Дина, в отличие от мужа, не различала столь глубоких подтекстов, она сказала:
- Подстригся!
И была совершенно права.
Федя: увидев под елкой свертки и мешочки, ну конечно, с подарками, положил две книжки туда же. «Дед Мороз», - сказал Адмиралов.
А когда-то спрашивал в лоб. Теперь - нет. То, что называется «контакт с сыном», Адмиралов уже давно утратил, если понимать под этим нечто душевное, добросердечное, чуткое. Дина говорила «потому что давишь», но Адмиралову не казалось, что он способен на кого-то давить. С тех пор, как к Федору перешла по наследству однокомнатная квартира бабушки, Адмиралову стало казаться, что он потерял, что называется, правильный тон общения с сыном. Раньше они ссорились по любому поводу, но в этом было хотя бы что-то человеческое, естественное, - теперь сын с отцом подчеркнуто корректен, словно он демонстративно снисходит до того, чтобы признавать за Адмираловым право на отцовские чувства и переживания, но не более того (хотя и не менее). Адмиралова это весьма беспокоит (что не более). Но беспокоит его это, только когда он о сыне думает. А думает он о нем не всегда. Так же, как не всегда, надо думать, думает об отце сын.
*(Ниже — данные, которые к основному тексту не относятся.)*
/-- R24, R25, R28, R206, R207: the snapshot instant opens a new set, paired with the shunt word of its tick: in the bank that is not the
newest where no reader holds it, and empty. Drops join every tenth set and temperatures the first of a cycle. A complete set gets the
next sequence number, keeps its values and is the newest; the reader it is for takes it unless it still holds one. -/
def Obligations.ScanBanks : Prop :=
  (∀ s : State, runsRing s = true → coresRun s = true → s.tick.f = 0 → s.tick.j = 0 → geoP s ≠ 0 → lateRun 3 s = false → lateRun 5 s = false →
    Completes (exec .snapshotInstant s) fun t =>
      t.skl.snapId = some (nextSnap s) ∧ t.skl.snapUsed = some (nextSnap s) ∧ t.skl.vSnapAt = s.tick.now ∧ t.met.snapWord = roundAway (iTick s) ∧
      t.tab.volt = (s.tab.volt.start (geoP s) (nextSnap s) (roundAway (iTick s)) s.met.coulomb s.tb.time s.tick.now).1 ∧
      (∀ k, s.tab.volt.newest = some k → k < 2 → (s.tab.volt.get (1 - k)).held = false →
        t.tab.volt.filling = 1 - k ∧ (t.tab.volt.get (1 - k)).st = 1 ∧ (t.tab.volt.get (1 - k)).snapId = nextSnap s ∧
        (t.tab.volt.get (1 - k)).iStr = roundAway (iTick s) ∧ (t.tab.volt.get (1 - k)).vals = List.replicate (geoP s) none) ∧
      (s.tick.c % 10 ≠ 0 → t.tab.drop = s.tab.drop) ∧ (s.tick.c ≠ 0 → t.tab.temp = s.tab.temp) ∧
      (s.tick.c % 10 = 0 → t.skl.dSnap = nextSnap s ∧
        t.tab.drop = ((s.tab.drop.start (geoP s * geoS s) (nextSnap s) (roundAway (iTick s)) s.met.coulomb s.tb.time s.tick.now).1).mark
          ((List.range (geoP s)).filter fun p => (nth {} s.bal.pos p).unresolved)) ∧
      (s.tick.c = 0 → t.skl.tSnap = nextSnap s ∧
        t.tab.temp = (s.tab.temp.start (geoP s * 8) (nextSnap s) (roundAway (iTick s)) s.met.coulomb s.tb.time s.tick.now).1)) ∧
  (∀ s : State, (s.tab.volt.get s.tab.volt.filling).st = 1 → isSp s = false → coresRun s = true → s.tick.f ≤ 3 →
    Completes (exec .voltageBankComplete s) fun t => t.tab.volt.newest = some s.tab.volt.filling ∧
      t.tab.volt.seq = (s.tab.volt.seq + 1) % 65536 ∧ (t.tab.volt.get s.tab.volt.filling).st = 2 ∧
      (t.tab.volt.get s.tab.volt.filling).seq = (s.tab.volt.seq + 1) % 65536 ∧
      (t.tab.volt.get s.tab.volt.filling).vals = (s.tab.volt.get s.tab.volt.filling).vals ∧
      (nth false s.tab.volt.b0.hold rdEst = false → nth false s.tab.volt.b1.hold rdEst = false → rdEst < (s.tab.volt.get s.tab.volt.filling).hold.length →
        nth false (t.tab.volt.get s.tab.volt.filling).hold rdEst = true)) ∧
  (∀ s : State, (s.tab.drop.get s.tab.drop.filling).st = 1 → isSp s = false → coresRun s = true → s.tick.c % 10 = 9 → 4 ≤ s.tick.f →
    Completes (exec .dropSetComplete s) fun t => t.tab.drop.newest = some s.tab.drop.filling ∧
      t.tab.drop.seq = (s.tab.drop.seq + 1) % 65536 ∧ (t.tab.drop.get s.tab.drop.filling).st = 2 ∧
      (t.tab.drop.get s.tab.drop.filling).vals = (s.tab.drop.get s.tab.drop.filling).vals ∧
      (nth false s.tab.drop.b0.hold rdShare = false → nth false s.tab.drop.b1.hold rdShare = false → rdShare < (s.tab.drop.get s.tab.drop.filling).hold.length →
        nth false (t.tab.drop.get s.tab.drop.filling).hold rdShare = true)) ∧
  (∀ s : State, (s.tab.temp.get s.tab.temp.filling).st = 1 → isSp s = false → coresRun s = true → s.tick.c = 49 → 4 ≤ s.tick.f →
    Completes (exec .temperatureSetComplete s) fun t => t.tab.temp.newest = some s.tab.temp.filling ∧
      t.tab.temp.seq = (s.tab.temp.seq + 1) % 65536 ∧ (t.tab.temp.get s.tab.temp.filling).st = 2 ∧
      (t.tab.temp.get s.tab.temp.filling).vals = (s.tab.temp.get s.tab.temp.filling).vals ∧
      (rdThermal < (s.tab.temp.get s.tab.temp.filling).hold.length → nth false (t.tab.temp.get s.tab.temp.filling).hold rdThermal = true))

/-- R28, R243, R244, R258, R261, R262, R264, R266, R488: in frames 4 to 7 the position filters step once on each new voltage bank, and
the engine releases its banks; a rest long enough takes the anchored step and `RESTED` sets, on a bank already applied with the next
one; a CAP_LEARN whose first phase passes 24 h ends with reason 5; a job's completion is counted; 60 s without a restore start the
estimator cold; a due restore blob is numbered and kept with the one before. -/
def Obligations.Estimator : Prop :=
  (∀ (s : State) (b : Bank), s.tab.volt.heldBy rdEst = some b → isSp s = false → s.est.mode ≠ .noString → coresRun s = true →
    4 ≤ s.tick.f → s.tick.f ≤ 7 → s.est.lastSeq ≠ some b.seq →
    Completes (exec .positionFilters s) fun t => t.est.lastSeq = some b.seq ∧ t.est.lastQ = b.q ∧ t.est.lastStepAt = b.at_ ∧
      t.tab.volt = s.tab.volt.release rdEst) ∧
  (∀ (s : State) (b : Bank), s.tab.volt.current = some b → isSp s = false → coresRun s = true → s.est.rested = false → restHolds s = true →
    Completes (exec .restMinReached s) fun t =>
      (s.est.lastSeq = some b.seq → t = { s with est := { s.est with restDue := true } }) ∧
      (s.est.lastSeq ≠ some b.seq → t.est.lastSeq = some b.seq ∧ t.est.lastQ = b.q ∧
        ((∀ p e x r, s.tab.poss[p]? = some e → e.vStale = false → b.val p = some x → e.vRef = some r → (x - r).natAbs ≤ 5) →
          t.est.rested = true ∧ t.est.restDue = false))) ∧
  (∀ (s : State) (l : CapLearn), s.est.learn = some l → l.phase = 1 → elapsed s l.start (secNs 86400) = true →
    Completes (exec .capLearnTimeout s) fun t => t.est.learn = none ∧ t.est.learnAbort = 5) ∧
  (∀ (s : State) (job : Nat), job < 4 →
    Completes (exec (.estimationJobDone job) s) fun t => t.est.jobsDone = updAt (· + 1) s.est.jobsDone job) ∧
  (∀ s : State, s.est.mode = .waitRestore → elapsed s s.est.modeSince (secNs 60) = true →
    Completes (exec .restoreWaitTimeout s) fun t => (t.est.mode = .coldConverging ∨ t.est.mode = .running) ∧ t.est.coldAt = s.tick.now ∧
      (∀ e ∈ t.tab.poss, e.h = 0 ∧ e.va = 0 ∧ e.vb = 0 ∧ e.soc = some ((e.socLo + e.socHi) / 2))) ∧
  (∀ s : State, isSp s = false → s.tick.j = 0 → elapsed s s.est.blobAt (secNs s.cfg.cell.exportPeriod) = true → s.tab.poss ≠ [] →
    (∀ e ∈ s.tab.poss, e.soc ≠ none) →
    Completes (exec .restoreBlobBuild s) fun t => t.est.blobNum = s.est.blobNum + 1 ∧ t.est.blobAt = s.tick.now ∧
      (∃ x, t.est.blobs = (x :: s.est.blobs).take 2 ∧ x.seq = s.idn.dawnCnt * 4294967296 + (s.est.blobNum + 1)))

/-- R269, R273: a change that must be saved within 1 s is written as a record, a learn result before anything else; every
10 min the periodic record falls due. -/
def Obligations.JournalRecords : Prop :=
  (∀ s : State, journalReady s = true → s.jrn.dirty ≠ none →
    Completes (exec .journalDeltaDue s) fun t => t.jrn.dirty = none ∧
      (t.jrn.writing = none ↔ s.est.learnPending = false ∧ (allEntries s).filter (entryPrompt s) = [])) ∧
  (∀ s : State, journalReady s = true → elapsed s s.jrn.periodicAt (secNs 600) = true →
    Completes (exec .journalPeriodicDelta s) fun t => t.jrn.periodicAt = s.tick.now ∧
      (t.jrn.writing = none ↔ ((allEntries s).filter fun e => decide (e.tag ≤ 2) && entryNew s e) = []))

/-- R20, R26, R27, R104, R105, R115, R167, R175, R320, R327: a tick edge advances local time by a tick, or by the odd tick after a step, and
the counter to a multiple of 50,000 ns, from which j, f and c are taken; while the module does not run, nothing else. Where it
runs, each SAR's tick conversion is calibrated and each tick's charge counted, of DS0 where that is the source. At 25 µs each port that
is not dark takes its duty word and sends a frame with the next sequence number. The frame latch publishes charge and the means of the frame. -/
def Obligations.ScheduleEdges : Prop :=
  (∀ (s : State) (i : TickIn), s.lad.unpowered = false → (∀ k ∈ s.tick.oddTick, (s.tb.time + k) % 50000 = 0 ∧ s.tb.time + k < 2 ^ 64) →
    Completes (exec (.sampleInstant i) s) fun t =>
      t.tick.now = s.tick.now + s.tick.oddTick.getD 50000 ∧ t.tick.ticks = s.tick.ticks + 1 ∧ t.tick.oddTick = none ∧
      t.tb.time = (s.tb.time + s.tick.oddTick.getD 50000) % 2 ^ 64 / 50000 * 50000 ∧ t.tb.rtc = s.tb.rtc + rtcAdvance s (s.tick.oddTick.getD 50000) ∧
      t.tick.j = t.tb.time % 1000000 / 50000 ∧ t.tick.f = t.tb.time % 10000000 / 1000000 ∧ t.tick.c = t.tb.time % 500000000 / 10000000 ∧
      (running s = false → Frame [.tick, .tb] s t)) ∧
  (∀ (s : State) (i : TickIn), running s = true → s.lad.rung ≤ 1 →
    Completes (exec (.sampleInstant i) s) fun t =>
      (∀ k c r, s.met.sar[k]? = some c → nth none i.sar k = some r → ∃ d, t.met.sar[k]? = some d ∧ d.valid = true ∧
        d.word = clampI (-32767) 32767 ((nth {} s.met.cal (14 + k)).apply r)) ∧
      (s.met.frozen = none → s.met.srcDs1 = false →
        t.met.qTot = s.met.qTot.add (boxCharge s 0 i.box0 i.n (s.tick.oddTick.getD 50000)))) ∧
  (∀ s : State, running s = true → s.lad.rung = 0 →
    Completes (exec .dutyTransfer s) fun t => t.tick.keepDuty = false ∧ t.pins.gate.length = s.cnv.ports.length ∧
      (∀ (n : Nat) (q : GlPort), s.cnv.ports[n]? = some q → ∃ r, t.cnv.ports[n]? = some r ∧ t.pins.gate[n]? = some (gateWant s n) ∧
        (gateWant s n ≠ .dark → r.seq = (q.seq + 1) % 256 ∧ r.expect = some q.seq) ∧
        (gateWant s n = .run → r.duty = if s.tick.keepDuty then q.duty else q.dutyNext) ∧
        (gateWant s n ≠ .run → r.duty = 0)) ∧ Frame [.tick, .pins, .cnv, .tb, .pair, .out] s t) ∧
  (∀ s : State, running s = true → s.tick.j = 0 → s.lad.rung ≤ 1 → s.met.sysCal = none →
    Completes (exec .frameLatch s) fun t => t.met.coulomb = s.met.qTot.q ∧ t.met.chargeIn = s.met.inTot.q ∧
      t.met.chargeOut = s.met.outTot.q ∧
      (∀ (n : Nat) (c : DsCh), s.met.ds[n]? = some c → ∃ d, t.met.ds[n]? = some d ∧ d.frN = 0 ∧ (c.frN ≠ 0 → d.mean = some ((c.frSum : Rat) / c.frN))) ∧
      (∀ (n : Nat) (c : SarCh), s.met.sar[n]? = some c → ∃ d, t.met.sar[n]? = some d ∧ d.frN = 0 ∧ (c.frN ≠ 0 → d.mean = some ((c.frSum : Rat) / c.frN))))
За столом сын закурил. «А я бросил» - «Поздравляю». - «Еще не совсем, но почти». - «Совсем бросай». - «Спасибо за совет», - заводится Адмиралов (хотя что тут заводиться?). «Пойду на кухню», - говорит Федя. «Сиди», - останавливает Адмиралов.
Дина наготовила всего (всего понемногу). Адмиралов (он считает, что это сделал сам) тоже запек свинину в духовке. Провожая старый год, Адмиралов тост затеял, сказал несколько слов, после которых все впали в задумчивость. Разговор как-то не очень вязался. Федя салат хвалил, но формально. На вопросы о себе, совершенно невинные, отвечал уклончиво. Адмиралов спросил сына, началась ли сессия. «У всех по-разному», - ответил Федя. «Разумеется, у тебя». - «У меня? Нет. У меня еще не совсем». - «Не совсем это что - не сдал зачеты?» - спросил Адмиралов. «А что там сдавать?» - спросил Федя. «Откуда ж мне знать, что там сдавать?» - спросил Адмиралов. «Ты меня спросил?» - спросил Федя. «А кого?» - спросил Адмиралов. «Я не знаю, откуда», - ответил Федя. Адмиралов замолк. «Дина, ты, конечно, в курсе, что Кутузов не был одноглазым?» - «Правда?» - «Исторический факт, - Федя накладывает себе селедку под шубой. - Ну, а то, что Иван Грозный никогда не убивал сына, это вы, конечно, знаете?» - «Правда? - удивляется Дина. - Ты знал, Андрей?» - «Чушь», - не выдерживает Адмиралов. «А картина Репина?» - спрашивает Дина. «Вот только Репин, да еще беллетристика кой-какая, фантазии на тему, и ни одного свидетельства».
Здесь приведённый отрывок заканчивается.